JTA reported that Congresswoman Giffords’s trip to Israel in 2001 with AJC’s Project Interchange cemented her commitment to Judaism. After that trip, Giffords wrote an account of her trip, which AJC published. As a tribute to her brave struggle for recovery, AJC republished her account of that trip today on www.ajc.org (see below). We are asking members to share their thoughts and messages for Representative Giffords on the Project Interchange Facebook page.

In 2002, shortly after the 9/11 terrorist attacks, Gabrielle Giffords, then a member of the Arizona House of Representatives, visited Israel on a trip organized by AJC’s Project Interchange. She wrote this insightful, moving account, which AJC is honored to republish nine years later, upon her return to the United States.

It is a land of contradiction, of complexity and simplicity. Its mountains and deserts were the backdrop for the Old Testament, the New Testament, and the Koran. Now journalists stand before this same landscape and transmit battle reports to viewers of BBC, CNN and Al Jazeera.

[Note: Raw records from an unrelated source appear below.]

/-! ## State.modVerb -/

@[simp] theorem State.modVerb_now (s : State) (p vid : Nat) (f : Verb → Verb) : (s.modVerb p vid f).now = s.now := by
  rfl
@[simp] theorem State.modVerb_frac (s : State) (p vid : Nat) (f : Verb → Verb) : (s.modVerb p vid f).frac = s.frac := by
  rfl
@[simp] theorem State.modVerb_free (s : State) (p vid : Nat) (f : Verb → Verb) : (s.modVerb p vid f).free = s.free := by
  rfl
@[simp] theorem State.modVerb_regs (s : State) (p vid : Nat) (f : Verb → Verb) : (s.modVerb p vid f).regs = s.regs := by
  rfl
@[simp] theorem State.modVerb_stamps (s : State) (p vid : Nat) (f : Verb → Verb) : (s.modVerb p vid f).stamps = s.stamps := by
  rfl
@[simp] theorem State.modVerb_pending (s : State) (p vid : Nat) (f : Verb → Verb) : (s.modVerb p vid f).pending = s.pending := by
  rfl
@[simp] theorem State.modVerb_out (s : State) (p vid : Nat) (f : Verb → Verb) : (s.modVerb p vid f).out = s.out := by
  rfl
@[simp] theorem State.modVerb_dir (s : State) (p vid : Nat) (f : Verb → Verb) : (s.modVerb p vid f).dir = s.dir := by
  rfl
@[simp] theorem State.modVerb_fol (s : State) (p vid : Nat) (f : Verb → Verb) : (s.modVerb p vid f).fol = s.fol := by
  rfl
@[simp] theorem State.modVerb_spn (s : State) (p vid : Nat) (f : Verb → Verb) : (s.modVerb p vid f).spn = s.spn := by
  rfl
@[simp] theorem State.modVerb_eng (s : State) (p vid : Nat) (f : Verb → Verb) : (s.modVerb p vid f).eng = s.eng := by
  rfl
@[simp] theorem State.modVerb_txt (s : State) (p vid : Nat) (f : Verb → Verb) : (s.modVerb p vid f).txt = s.txt := by
  rfl
@[simp] theorem State.modVerb_rcl (s : State) (p vid : Nat) (f : Verb → Verb) : (s.modVerb p vid f).rcl = s.rcl := by
  rfl
@[simp] theorem State.modVerb_shp (s : State) (p vid : Nat) (f : Verb → Verb) : (s.modVerb p vid f).shp = s.shp := by
  rfl
@[simp] theorem State.modVerb_ckp (s : State) (p vid : Nat) (f : Verb → Verb) : (s.modVerb p vid f).ckp = s.ckp := by
  rfl
@[simp] theorem State.modVerb_bind (s : State) (p vid : Nat) (f : Verb → Verb) : (s.modVerb p vid f).bind = s.bind := by
  rfl
@[simp] theorem State.modVerb_flt (s : State) (p vid : Nat) (f : Verb → Verb) : (s.modVerb p vid f).flt = s.flt := by
  rfl
@[simp] theorem State.modVerb_sec (s : State) (p vid : Nat) (f : Verb → Verb) : (s.modVerb p vid f).sec = s.sec := by
  rfl
@[simp] theorem State.modVerb_pwr (s : State) (p vid : Nat) (f : Verb → Verb) : (s.modVerb p vid f).pwr = s.pwr := by
  rfl
@[simp] theorem State.modVerb_fab (s : State) (p vid : Nat) (f : Verb → Verb) : (s.modVerb p vid f).fab = s.fab := by
  rfl
@[simp] theorem State.modVerb_ho (s : State) (p vid : Nat) (f : Verb → Verb) : (s.modVerb p vid f).ho = s.ho := by
  rfl
@[simp] theorem State.modVerb_nvf (s : State) (p vid : Nat) (f : Verb → Verb) : (s.modVerb p vid f).nvf = s.nvf := by
  rfl

/-! ## State.runVerb -/

@[simp] theorem State.runVerb_now (s : State) (p vid : Nat) : (s.runVerb p vid).now = s.now := by
  rfl
@[simp] theorem State.runVerb_frac (s : State) (p vid : Nat) : (s.runVerb p vid).frac = s.frac := by
  rfl
@[simp] theorem State.runVerb_free (s : State) (p vid : Nat) : (s.runVerb p vid).free = s.free := by
  rfl
@[simp] theorem State.runVerb_regs (s : State) (p vid : Nat) : (s.runVerb p vid).regs = s.regs := by
  rfl
@[simp] theorem State.runVerb_stamps (s : State) (p vid : Nat) : (s.runVerb p vid).stamps = s.stamps := by
  rfl
@[simp] theorem State.runVerb_pending (s : State) (p vid : Nat) : (s.runVerb p vid).pending = s.pending := by
  rfl
@[simp] theorem State.runVerb_out (s : State) (p vid : Nat) : (s.runVerb p vid).out = s.out := by
  rfl
@[simp] theorem State.runVerb_dir (s : State) (p vid : Nat) : (s.runVerb p vid).dir = s.dir := by
  rfl
@[simp] theorem State.runVerb_fol (s : State) (p vid : Nat) : (s.runVerb p vid).fol = s.fol := by
  rfl
@[simp] theorem State.runVerb_spn (s : State) (p vid : Nat) : (s.runVerb p vid).spn = s.spn := by
  rfl
@[simp] theorem State.runVerb_eng (s : State) (p vid : Nat) : (s.runVerb p vid).eng = s.eng := by
  rfl
@[simp] theorem State.runVerb_txt (s : State) (p vid : Nat) : (s.runVerb p vid).txt = s.txt := by
  rfl
@[simp] theorem State.runVerb_rcl (s : State) (p vid : Nat) : (s.runVerb p vid).rcl = s.rcl := by
  rfl
@[simp] theorem State.runVerb_shp (s : State) (p vid : Nat) : (s.runVerb p vid).shp = s.shp := by
  rfl
@[simp] theorem State.runVerb_ckp (s : State) (p vid : Nat) : (s.runVerb p vid).ckp = s.ckp := by
  rfl
@[simp] theorem State.runVerb_bind (s : State) (p vid : Nat) : (s.runVerb p vid).bind = s.bind := by
  rfl
@[simp] theorem State.runVerb_flt (s : State) (p vid : Nat) : (s.runVerb p vid).flt = s.flt := by
  rfl
@[simp] theorem State.runVerb_sec (s : State) (p vid : Nat) : (s.runVerb p vid).sec = s.sec := by
  rfl
@[simp] theorem State.runVerb_pwr (s : State) (p vid : Nat) : (s.runVerb p vid).pwr = s.pwr := by
  rfl
@[simp] theorem State.runVerb_fab (s : State) (p vid : Nat) : (s.runVerb p vid).fab = s.fab := by
  rfl
@[simp] theorem State.runVerb_ho (s : State) (p vid : Nat) : (s.runVerb p vid).ho = s.ho := by
  rfl
@[simp] theorem State.runVerb_nvf (s : State) (p vid : Nat) : (s.runVerb p vid).nvf = s.nvf := by
  rfl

It is a land where Orthodox Jews wearing clothing that was fashionable 300 years ago pose for digital pictures taken by tourists wearing the most modern fashions.

And it is a place that offers the most ancient historical accounts, along with the most modern of lessons.

I was honored recently to sample the complexities of the Middle East as a member of a U.S. delegation invited to tour Israel through the American Jewish Committee’s Project Interchange.

Despite months of conflict that have lately erupted into open warfare, our group paid a visit in December amid gunfire and attacks that embroiled all of Israel and the West Bank.

Our delegation was diverse: three state Representatives from Arizona, Texas and Ohio, and five County Commissioners representing Arizona, Georgia, Minnesota, Missouri, Texas and Washington, three of whom also hold leadership positions within the National Association of Counties.

Like most travelers, we embarked amid all the fears that have become part of the airport experience following September 11. Our worries evaporated, however, during our check-in with Israel’s El Al, the airline that rightly has a reputation for state-of-the art security procedures.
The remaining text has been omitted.